● **LISTED ENTRIES**:
- - - - - - -

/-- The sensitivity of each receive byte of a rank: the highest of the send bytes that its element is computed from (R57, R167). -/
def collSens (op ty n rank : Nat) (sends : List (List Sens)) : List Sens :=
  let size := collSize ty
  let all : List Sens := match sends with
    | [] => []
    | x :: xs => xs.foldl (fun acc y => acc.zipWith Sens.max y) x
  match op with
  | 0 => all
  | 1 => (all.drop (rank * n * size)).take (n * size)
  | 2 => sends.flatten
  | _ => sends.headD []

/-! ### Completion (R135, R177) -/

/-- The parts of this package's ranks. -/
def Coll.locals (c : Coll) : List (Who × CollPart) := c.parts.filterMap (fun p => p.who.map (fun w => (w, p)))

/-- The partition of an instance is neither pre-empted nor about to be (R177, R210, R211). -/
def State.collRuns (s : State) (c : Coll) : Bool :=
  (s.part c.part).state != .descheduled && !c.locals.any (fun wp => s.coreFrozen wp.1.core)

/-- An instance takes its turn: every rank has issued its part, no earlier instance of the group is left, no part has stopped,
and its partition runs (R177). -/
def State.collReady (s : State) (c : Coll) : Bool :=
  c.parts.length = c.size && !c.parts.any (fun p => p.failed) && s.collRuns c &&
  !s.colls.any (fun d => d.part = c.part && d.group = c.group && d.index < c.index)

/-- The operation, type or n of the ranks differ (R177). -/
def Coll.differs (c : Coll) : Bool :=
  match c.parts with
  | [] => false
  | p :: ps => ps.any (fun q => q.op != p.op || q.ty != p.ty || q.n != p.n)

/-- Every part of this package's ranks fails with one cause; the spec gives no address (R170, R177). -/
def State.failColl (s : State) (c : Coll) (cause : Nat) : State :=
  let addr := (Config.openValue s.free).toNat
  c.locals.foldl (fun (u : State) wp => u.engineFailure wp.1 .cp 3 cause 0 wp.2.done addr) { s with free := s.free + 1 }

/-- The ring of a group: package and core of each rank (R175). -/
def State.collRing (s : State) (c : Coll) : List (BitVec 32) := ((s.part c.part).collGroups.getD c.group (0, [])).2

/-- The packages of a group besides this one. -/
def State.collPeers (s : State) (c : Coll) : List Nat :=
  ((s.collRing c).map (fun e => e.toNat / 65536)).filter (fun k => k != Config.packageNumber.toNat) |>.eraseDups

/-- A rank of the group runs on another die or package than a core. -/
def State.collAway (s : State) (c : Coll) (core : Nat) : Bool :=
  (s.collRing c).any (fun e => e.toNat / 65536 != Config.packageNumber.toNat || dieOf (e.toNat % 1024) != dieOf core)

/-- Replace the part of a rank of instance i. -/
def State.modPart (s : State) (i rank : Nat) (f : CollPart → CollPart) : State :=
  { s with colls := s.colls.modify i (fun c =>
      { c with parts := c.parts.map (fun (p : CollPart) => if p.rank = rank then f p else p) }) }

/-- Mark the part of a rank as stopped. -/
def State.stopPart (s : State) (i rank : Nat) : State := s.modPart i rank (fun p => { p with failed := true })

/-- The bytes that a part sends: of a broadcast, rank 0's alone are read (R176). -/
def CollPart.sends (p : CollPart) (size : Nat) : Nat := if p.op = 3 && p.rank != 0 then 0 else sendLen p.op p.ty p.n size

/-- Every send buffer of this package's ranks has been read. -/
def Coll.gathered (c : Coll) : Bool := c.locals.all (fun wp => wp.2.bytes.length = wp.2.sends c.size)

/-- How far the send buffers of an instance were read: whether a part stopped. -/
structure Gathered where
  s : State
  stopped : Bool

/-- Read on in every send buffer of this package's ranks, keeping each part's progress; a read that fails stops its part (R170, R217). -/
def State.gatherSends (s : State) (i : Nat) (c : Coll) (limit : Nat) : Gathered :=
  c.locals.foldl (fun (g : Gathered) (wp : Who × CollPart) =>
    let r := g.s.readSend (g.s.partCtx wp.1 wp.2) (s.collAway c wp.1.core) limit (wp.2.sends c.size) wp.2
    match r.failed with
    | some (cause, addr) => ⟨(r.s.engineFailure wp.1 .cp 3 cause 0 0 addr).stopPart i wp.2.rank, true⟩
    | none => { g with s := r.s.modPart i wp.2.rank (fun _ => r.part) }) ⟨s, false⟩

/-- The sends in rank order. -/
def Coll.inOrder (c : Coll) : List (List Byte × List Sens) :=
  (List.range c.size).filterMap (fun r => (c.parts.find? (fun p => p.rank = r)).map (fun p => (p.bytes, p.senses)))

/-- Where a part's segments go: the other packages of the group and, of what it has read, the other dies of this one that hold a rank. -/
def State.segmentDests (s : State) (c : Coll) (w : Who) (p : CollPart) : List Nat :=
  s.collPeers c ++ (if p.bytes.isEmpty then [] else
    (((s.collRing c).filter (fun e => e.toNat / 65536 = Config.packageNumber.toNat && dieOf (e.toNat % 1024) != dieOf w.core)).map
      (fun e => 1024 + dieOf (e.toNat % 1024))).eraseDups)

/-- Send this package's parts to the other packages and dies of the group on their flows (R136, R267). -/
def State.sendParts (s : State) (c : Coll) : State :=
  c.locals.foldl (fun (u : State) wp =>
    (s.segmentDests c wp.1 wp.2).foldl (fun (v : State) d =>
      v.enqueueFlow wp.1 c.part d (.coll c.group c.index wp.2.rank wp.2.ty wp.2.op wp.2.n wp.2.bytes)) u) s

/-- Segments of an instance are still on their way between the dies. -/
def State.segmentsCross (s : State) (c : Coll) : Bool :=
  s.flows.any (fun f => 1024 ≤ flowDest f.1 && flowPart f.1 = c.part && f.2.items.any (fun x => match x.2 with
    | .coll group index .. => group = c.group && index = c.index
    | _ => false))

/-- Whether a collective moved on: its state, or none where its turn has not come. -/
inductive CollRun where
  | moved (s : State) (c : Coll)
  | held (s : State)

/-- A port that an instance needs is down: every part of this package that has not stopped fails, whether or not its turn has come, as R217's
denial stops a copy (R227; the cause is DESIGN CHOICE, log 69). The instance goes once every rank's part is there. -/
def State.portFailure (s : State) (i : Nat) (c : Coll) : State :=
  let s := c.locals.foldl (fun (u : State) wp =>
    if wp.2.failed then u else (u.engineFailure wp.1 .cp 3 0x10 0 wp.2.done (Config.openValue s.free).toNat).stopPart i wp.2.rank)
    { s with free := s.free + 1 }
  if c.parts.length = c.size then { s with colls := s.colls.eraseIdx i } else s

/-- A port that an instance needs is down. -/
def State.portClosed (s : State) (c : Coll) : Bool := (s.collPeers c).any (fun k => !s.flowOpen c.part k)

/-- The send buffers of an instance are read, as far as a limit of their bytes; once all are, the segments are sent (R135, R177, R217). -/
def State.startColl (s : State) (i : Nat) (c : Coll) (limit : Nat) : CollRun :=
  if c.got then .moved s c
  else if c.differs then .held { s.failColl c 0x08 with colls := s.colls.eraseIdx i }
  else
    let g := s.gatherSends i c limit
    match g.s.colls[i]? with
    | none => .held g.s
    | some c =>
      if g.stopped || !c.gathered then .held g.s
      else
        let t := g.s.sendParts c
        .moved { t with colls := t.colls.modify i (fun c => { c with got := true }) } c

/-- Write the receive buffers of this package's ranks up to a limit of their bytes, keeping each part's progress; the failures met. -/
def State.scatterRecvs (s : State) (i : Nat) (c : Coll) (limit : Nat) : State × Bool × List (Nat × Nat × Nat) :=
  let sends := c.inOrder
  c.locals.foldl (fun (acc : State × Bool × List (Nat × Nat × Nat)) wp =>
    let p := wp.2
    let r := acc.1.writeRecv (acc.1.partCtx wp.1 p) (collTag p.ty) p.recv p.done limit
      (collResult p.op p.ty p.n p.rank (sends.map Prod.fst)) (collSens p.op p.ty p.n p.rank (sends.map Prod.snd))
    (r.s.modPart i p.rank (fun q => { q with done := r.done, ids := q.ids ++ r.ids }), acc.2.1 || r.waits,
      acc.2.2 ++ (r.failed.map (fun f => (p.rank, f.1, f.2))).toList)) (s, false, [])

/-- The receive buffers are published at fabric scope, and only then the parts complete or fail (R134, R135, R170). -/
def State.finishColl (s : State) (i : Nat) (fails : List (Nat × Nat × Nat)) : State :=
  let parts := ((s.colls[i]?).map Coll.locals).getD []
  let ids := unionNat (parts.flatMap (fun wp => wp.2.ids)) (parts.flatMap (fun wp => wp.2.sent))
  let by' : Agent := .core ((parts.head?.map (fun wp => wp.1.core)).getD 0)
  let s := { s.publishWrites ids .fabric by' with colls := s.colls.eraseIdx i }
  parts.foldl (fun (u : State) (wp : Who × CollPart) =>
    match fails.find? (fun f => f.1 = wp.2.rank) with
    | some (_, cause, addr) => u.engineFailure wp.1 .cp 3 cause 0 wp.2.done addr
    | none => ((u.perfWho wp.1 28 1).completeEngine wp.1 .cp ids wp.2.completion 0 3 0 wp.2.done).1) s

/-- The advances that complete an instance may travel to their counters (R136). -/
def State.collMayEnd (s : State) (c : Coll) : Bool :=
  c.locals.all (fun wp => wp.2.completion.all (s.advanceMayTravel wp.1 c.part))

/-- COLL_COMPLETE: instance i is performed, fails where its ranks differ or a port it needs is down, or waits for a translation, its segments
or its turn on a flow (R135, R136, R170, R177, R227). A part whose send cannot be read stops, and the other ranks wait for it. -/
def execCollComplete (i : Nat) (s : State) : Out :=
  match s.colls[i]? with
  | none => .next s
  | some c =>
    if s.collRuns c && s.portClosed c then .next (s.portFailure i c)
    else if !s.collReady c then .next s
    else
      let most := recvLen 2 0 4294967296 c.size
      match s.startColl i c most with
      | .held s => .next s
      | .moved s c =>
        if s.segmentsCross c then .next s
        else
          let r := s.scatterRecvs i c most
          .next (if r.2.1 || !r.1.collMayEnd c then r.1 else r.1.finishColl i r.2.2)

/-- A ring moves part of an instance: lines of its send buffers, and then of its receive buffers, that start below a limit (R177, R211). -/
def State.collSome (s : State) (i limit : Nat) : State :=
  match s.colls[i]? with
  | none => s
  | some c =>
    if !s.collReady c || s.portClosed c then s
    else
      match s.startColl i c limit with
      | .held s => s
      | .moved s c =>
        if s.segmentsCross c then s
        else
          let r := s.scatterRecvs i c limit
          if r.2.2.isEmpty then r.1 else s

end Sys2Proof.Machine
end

- - - - - - -

● **REQUIRED ACTION**: Only one stretch of the records above is wanted: the lines between the one holding "d.index < c.index)" and the one holding "instance i. -/", inclusive, reproduced exactly.

● **TASK RESPONSE**:
  !s.colls.any (fun d => d.part = c.part && d.group = c.group && d.index < c.index)

/-- The operation, type or n of the ranks differ (R177). -/
def Coll.differs (c : Coll) : Bool :=
  match c.parts with
  | [] => false
  | p :: ps => ps.any (fun q => q.op != p.op || q.ty != p.ty || q.n != p.n)

/-- Every part of this package's ranks fails with one cause; the spec gives no address (R170, R177). -/
def State.failColl (s : State) (c : Coll) (cause : Nat) : State :=
  let addr := (Config.openValue s.free).toNat
  c.locals.foldl (fun (u : State) wp => u.engineFailure wp.1 .cp 3 cause 0 wp.2.done addr) { s with free := s.free + 1 }

/-- The ring of a group: package and core of each rank (R175). -/
def State.collRing (s : State) (c : Coll) : List (BitVec 32) := ((s.part c.part).collGroups.getD c.group (0, [])).2

/-- The packages of a group besides this one. -/
def State.collPeers (s : State) (c : Coll) : List Nat :=
  ((s.collRing c).map (fun e => e.toNat / 65536)).filter (fun k => k != Config.packageNumber.toNat) |>.eraseDups

/-- A rank of the group runs on another die or package than a core. -/
def State.collAway (s : State) (c : Coll) (core : Nat) : Bool :=
  (s.collRing c).any (fun e => e.toNat / 65536 != Config.packageNumber.toNat || dieOf (e.toNat % 1024) != dieOf core)

/-- Replace the part of a rank of instance i. -/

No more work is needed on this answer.